Ist zwar ein blödes Beispiel, trotzdem schreibe ich es mal.
Ich fütterte kleine Fischfetzen an meinen Krebs doch diese blieben oben an einer Stelle hängen. Wie ein Berserker drehte er durch und versuchte alles mögliche um nach oben zu gelangen. Die Pflanzen bogen sich unter seiner Last, bis nach 30 Minuten sich ein Stengel als brauchbar erwies den er dann als " Leiter " benutzte.

Ich will damit sagen, das Krebssperren sicher kein Ausweg sind, denn Krebse erkennen und nutzen schnell gewisse Umwege und Kletterhilfen, auch wenn es nur ein Grashalm ist der vom Ufer aus ins Wasser ragt.

Georg
21.04.11, 21:24
Der Amerikaner wird seinen Weg finden. Überall hin. Es ist nur eine Frage der Zeit, wann er auch die letzten Nischen findet und besetzt...

Amerikanischer Signalkrebs bedroht Lachsbestand in Schottland (http://www.fliegenfischen.de/news/detail.php?objectID=1918&class=6)

Nachdem jetzt erstmalig amerikanische Signalkrebse im Fluss Kelvin praktisch im Zentrum von Glasgow entdeckt wurden,
hegen schottische Naturschützer und Angler schlimme Befürchtungen ...

Mattes
21.04.11, 22:34
16 Jahre von der Entdeckung bis zur flächendeckenden Verbreitung. Das nenne ich wahrlich invasiv.

Aber mal eine andere Frage in dem Zusammenhang.

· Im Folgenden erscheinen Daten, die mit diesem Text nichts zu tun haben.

/-- PWM_GROUP_ENABLE (R195); BUSY while the group is halted or the island is held (DESIGN CHOICE, log entry 27).  A GROUP_SAFE of
the same moment wins (R213): the command is answered OK and the group is SAFE. -/
def bodyGroupEnable (k : Cmd) (c : Chip) : Res :=
  if k.payload.length != 0 then .badLength c
  else if (c.group k.inst).state == .run then .ok c
  else if c.islandHeld || (c.group k.inst).haltKind != 0 then .err stBusy noOfs c
  else if (c.group k.inst).safeAt == some c.clk.now then .ok c
  else .ok (c.enableGroup k.inst)

/-- What a group's end of drive does to the motors of its ports: COAST cuts, BRAKE brakes (Table 7.2). -/
def Chip.stopMotors (k codeBit : Nat) (s : GroupSet) (c : Chip) : Chip :=
  (groupPorts k).foldl (fun x n => if bit (s.cfgOf (n % 4)) codeBit then (x.motorBrake n).stopFloat n else (x.motorCut n 2).stopFloat n) c

/-- A group leaves RUN or FROZEN, or is put into another stopped state (R212, R213): `codeBit` names IDLE (10) or SAFE (11) of
CH_CFG.  The counters of a group in RUN stop at its next boundary. -/
def Chip.stopGroup (k codeBit : Nat) (st : GroupState) (c : Chip) : Chip :=
  let g := c.group k
  let s := c.groupNow k
  let driven := g.state == .run || g.state == .frozen
  let c1 := c.setGroup k { g with
    state := st, next := if g.state == .disabled || g.state == .safe || g.state == .run then g.next else none, wait := none, following := false, holdDue := none, queued := [], syncNew := false,
    haltKind := 0 }
  let c2 := if g.state == .run then c1.orphan (k + 1) else c1
  if driven then c2.stopMotors k codeBit s else c2

/-- PWM_GROUP_DISABLE (R213). -/
def bodyGroupDisable (k : Cmd) (c : Chip) : Res :=
  if k.payload.length != 0 then .badLength c else .ok (c.stopGroup k.inst 10 .disabled)

/-- Put a group SAFE with its CAUSE: 3 GROUP_SAFE from the host, 4 from management (Table 6.5, R213). -/
def Chip.forceSafe (k cause : Nat) (c : Chip) : Chip :=
  let c1 := c.stopGroup k 11 .safe
  c1.setGroup k { c1.group k with cause := cause, safeAt := some c.clk.now }

/-- One group applies its HALT setting (R211). -/
def Chip.haltGroup (k cause : Nat) (c : Chip) : Chip :=
  let g := c.group k
  if g.state != .run then c
  else if g.active.halt == 1 then
    let c1 := c.stopGroup k 11 .safe
    c1.setGroup k { c1.group k with cause := cause, haltKind := cause, next := none }
  else
    (c.setGroup k { g with
      state := .frozen, cause := cause, haltKind := cause, haltAt := c.clk.now, next := none, wait := none, following := false
      holdDue := if g.active.halt == 2 then some (c.clk.now + ms g.active.hold) else none }).orphan (k + 1)

/-- A halt of the timed island: every group in RUN applies its setting (R211). -/
def Chip.haltGroups (cause : Nat) (c : Chip) : Chip :=
  (List.range 8).foldl (fun x k => x.haltGroup k cause) c

/-- HALT_HOLD_EXPIRY: the hold of FREEZE_THEN_SAFE ends (R211). -/
def Chip.holdExpires (k : Nat) (c : Chip) : Chip :=
  let g := c.group k
  match g.state, g.holdDue with
  | .frozen, some d =>
    let c1 := (c.waitUntil d).stopGroup k 11 .safe
    c1.setGroup k { c1.group k with haltKind := g.haltKind }
  | _, _ => c

/-- Release of the debug halt: the groups that it halted become DISABLED (R212). -/
def Chip.releaseGroups (c : Chip) : Chip :=
  (List.range 8).foldl (fun x k => if (x.group k).haltKind == 1 then x.stopGroup k 10 .disabled else x) c

/-- GROUP_SAFE (R213, R214): from management it acts whatever the owner, takes the ownership, and fires E126. -/
def Chip.groupSafe (k : Nat) (byMgt : Bool) (c : Chip) : Chip :=
  if byMgt then ((c.forceSafe k 4).setOwner (handle tyGroup k) true true).fire 126 (0x10 + 256 * 2 ^ k)
  else c.forceSafe k 3

/-- GROUP_SAFE (R213). -/
def bodyGroupSafe (k : Cmd) (c : Chip) : Res :=
  if k.payload.length != 0 then .badLength c else .ok (c.groupSafe k.inst (isMgtCtx k.ctx))

/-- GRP_STATUS (Table 6.5). -/
def Chip.groupStatus (c : Chip) (k : Nat) : Nat :=
  let g := c.group k
  g.state.code + 4 * b2n g.syncLost + 8 * b2n g.dlyFail + 16 * g.cause + 256 * b2n g.splitUpd + 512 * b2n g.dutyClamp
    + 4096 * g.clampCh

/-- A write of GRP_STATUS: SPLIT_UPD and DUTY_CLAMP clear where written 1, CLAMP_CH with the latter. -/
def Chip.clearGroupStatus (k m : Nat) (c : Chip) : Chip :=
  let g := c.group k
  c.setGroup k { g with
    splitUpd := g.splitUpd && !bit m 8, dutyClamp := g.dutyClamp && !bit m 9, clampCh := if bit m 9 then 0 else g.clampCh }

/-! ### Meanings -/

/-- PWM_GROUP_ENABLE (R195). -/
def execPwmGroupEnable (ctx tag : Nat) (s : State) : Host.Outcome State Fault Refusal :=
  .next { s with chip := s.chip.runCmd 4 0 bodyGroupEnable ctx tag }

/-- PWM_GROUP_DISABLE (R213). -/
def execPwmGroupDisable (ctx tag : Nat) (s : State) : Host.Outcome State Fault Refusal :=
  .next { s with chip := s.chip.runCmd 4 1 bodyGroupDisable ctx tag }

/-- GROUP_SAFE (R213). -/
def execGroupSafe (ctx tag : Nat) (s : State) : Host.Outcome State Fault Refusal :=
  .next { s with chip := s.chip.runCmd 4 2 bodyGroupSafe ctx tag }

/-- TRIP_CLEAR (R210). -/
def execTripClear (ctx tag : Nat) (s : State) : Host.Outcome State Fault Refusal :=
  .next { s with chip := s.chip.runCmd 4 3 bodyTripClear ctx tag }

/-- SYNC_IN_PULSE (R194). -/
def execSyncInPulse (s : State) : Host.Outcome State Fault Refusal :=
  .next { s with chip := s.chip.syncIn }

/-- PERIOD_BOUNDARY (R205). -/
def execPeriodBoundary (group : Nat) (s : State) : Host.Outcome State Fault Refusal :=
  .next { s with chip := s.chip.boundary group }

/-- DELAY_LINE_CALIBRATION (R189). -/
def execDelayLineCalibration (failed : List Nat) (s : State) : Host.Outcome State Fault Refusal :=
  .next { s with chip := s.chip.calibrateLines failed }

/-- HALT_HOLD_EXPIRY (R211). -/
def execHaltHoldExpiry (group : Nat) (s : State) : Host.Outcome State Fault Refusal :=
  .next { s with chip := s.chip.holdExpires group }

/-- OVERCURRENT_TRIP (R208). -/
def execOvercurrentTrip (port : Nat) (s : State) : Host.Outcome State Fault Refusal :=
  .next { s with chip := s.chip.trip port }

/-- SLOT_SOURCE_CHECK (R199). -/
def execSlotSourceCheck (port : Nat) (s : State) : Host.Outcome State Fault Refusal :=
  .next { s with chip := s.chip.checkSlotSource port }

/-- FOLLOW_PULSE_TIMEOUT (R195). -/
def execFollowPulseTimeout (group : Nat) (s : State) : Host.Outcome State Fault Refusal :=
  .next { s with chip := s.chip.followTimeout group }

end Sys2Proof.Machine
end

Hatten die denn vorher in Schottland keine heimischen Krebse? Warum ist der Ami nun eine so hohe Bedrohung für den Lachs? Wäre nur logisch, wenn vormals dort gar kein Krebs heimisch gewesen wäre oder der Ami aggressiver ist und sich vermehrt um den Laich "kümmert".

Georg
21.04.11, 23:00
Ich denke schon, daß die Meldung pressewirksam aufgearbeitet wurde,
die Lachsfischer ihre Bemühungen bedroht sehen, liegt da auf der Hand,
wobei ich meine, daß auf der "Insel" keine Süsswasserkrebse natürlich vorkommen.
Insofern wäre der Ami schon eine Bedrohung.